- _What the task requires_
Look for the line that has "of memory. -/" in the material below; please repeat it and every line after it, exactly, up to and including the line that has "keeps them. -/", and nothing else.

Provided data Block Start

-- ==== Sys2Proof/Laws/Keeps.lean ====
section
/-! SUPPORT. What every function of the model keeps: the queue of waiting commands, and the canonical form of memory. -/

namespace Sys2Proof.Machine

set_option Elab.async false

/-- A state that has the queue of another, and memory in canonical form if the other has. -/
structure Keeps (s t : State) : Prop where
  pending : t.pending = s.pending
  mem : Memory.wf s.mem = true → Memory.wf t.mem = true

/-- Every next state of an answer keeps them. -/
def KeepsR (s : State) (r : Res) : Prop := ∀ t, r = .next t → Keeps s t

theorem Keeps.refl (s : State) : Keeps s s := ⟨rfl, id⟩
theorem Keeps.ite {s a b : State} {c : Prop} [Decidable c] (ha : Keeps s a) (hb : Keeps s b) : Keeps s (if c then a else b) := by split <;> assumption
theorem Keeps.iteSnd {α : Type} {s : State} {a b : α × State} {c : Prop} [Decidable c] (ha : Keeps s a.2) (hb : Keeps s b.2) : Keeps s (if c then a else b).2 := by split <;> assumption
theorem Keeps.iteFst {α : Type} {s : State} {a b : State × α} {c : Prop} [Decidable c] (ha : Keeps s a.1) (hb : Keeps s b.1) : Keeps s (if c then a else b).1 := by split <;> assumption
theorem KeepsR.ite {s : State} {a b : Res} {c : Prop} [Decidable c] (ha : KeepsR s a) (hb : KeepsR s b) : KeepsR s (if c then a else b) := by split <;> assumption
theorem KeepsR.next {s t : State} (h : Keeps s t) : KeepsR s (.next t) := by intro u e; cases e; exact h
theorem KeepsR.fault {s : State} (f : Fault) : KeepsR s (.fault f) := by intro u e; cases e
theorem KeepsR.refused {s : State} (f : Refusal) : KeepsR s (.refused f) := by intro u e; cases e
theorem Keeps.foldl {β : Type} {s t : State} {f : State → β → State} (hf : ∀ u b, Keeps s u → Keeps s (f u b)) (l : List β) (h : Keeps s t) :
    Keeps s (l.foldl f t) := by
  induction l generalizing t with
  | nil => exact h
  | cons b l ih => exact ih (hf t b h)
theorem Keeps.foldlSnd {β γ : Type} {s : State} {t : γ × State} {f : γ × State → β → γ × State} (hf : ∀ u b, Keeps s u.2 → Keeps s (f u b).2) (l : List β) (h : Keeps s t.2) :
    Keeps s (l.foldl f t).2 := by
  induction l generalizing t with
  | nil => exact h
  | cons b l ih => exact ih (hf t b h)
theorem Keeps.foldlFst {β γ : Type} {s : State} {t : State × γ} {f : State × γ → β → State × γ} (hf : ∀ u b, Keeps s u.1 → Keeps s (f u b).1) (l : List β) (h : Keeps s t.1) :
    Keeps s (l.foldl f t).1 := by
  induction l generalizing t with
  | nil => exact h
  | cons b l ih => exact ih (hf t b h)

theorem State.modPower_keeps {s₀ s : State} (h : Keeps s₀ s) (a1) : Keeps s₀ (State.modPower s a1) := by
  unfold State.modPower
  refine ⟨?_, ?_⟩
  · dsimp only
    apply Sys2Proof.Machine.Keeps.pending
    assumption
  · dsimp only
    apply Sys2Proof.Machine.Keeps.mem
    assumption

theorem State.modMten_keeps {s₀ s : State} (h : Keeps s₀ s) (a1 a2) : Keeps s₀ (State.modMten s a1 a2) := by
  unfold State.modMten
  refine ⟨?_, ?_⟩
  · dsimp only
    apply Sys2Proof.Machine.Keeps.pending
    assumption
  · dsimp only
    apply Sys2Proof.Machine.Keeps.mem
    assumption

theorem State.count_keeps {s₀ s : State} (h : Keeps s₀ s) (a1 a2 a3) : Keeps s₀ (State.count s a1 a2 a3) := by
  unfold State.count
  refine ⟨?_, ?_⟩
  · dsimp only
    apply Sys2Proof.Machine.Keeps.pending
    assumption
  · dsimp only
    apply Sys2Proof.Machine.Keeps.mem
    assumption

theorem State.tcount_keeps {s₀ s : State} (h : Keeps s₀ s) (a1 a2 a3 a4) : Keeps s₀ (State.tcount s a1 a2 a3 a4) := by
  unfold State.tcount
  apply Keeps.ite
  · assumption
  · apply State.count_keeps
    assumption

Provided data Block End

- _Answer below_
/-! SUPPORT. What every function of the model keeps: the queue of waiting commands, and the canonical form of memory. -/

namespace Sys2Proof.Machine

set_option Elab.async false

/-- A state that has the queue of another, and memory in canonical form if the other has. -/
structure Keeps (s t : State) : Prop where
  pending : t.pending = s.pending
  mem : Memory.wf s.mem = true → Memory.wf t.mem = true

/-- Every next state of an answer keeps them. -/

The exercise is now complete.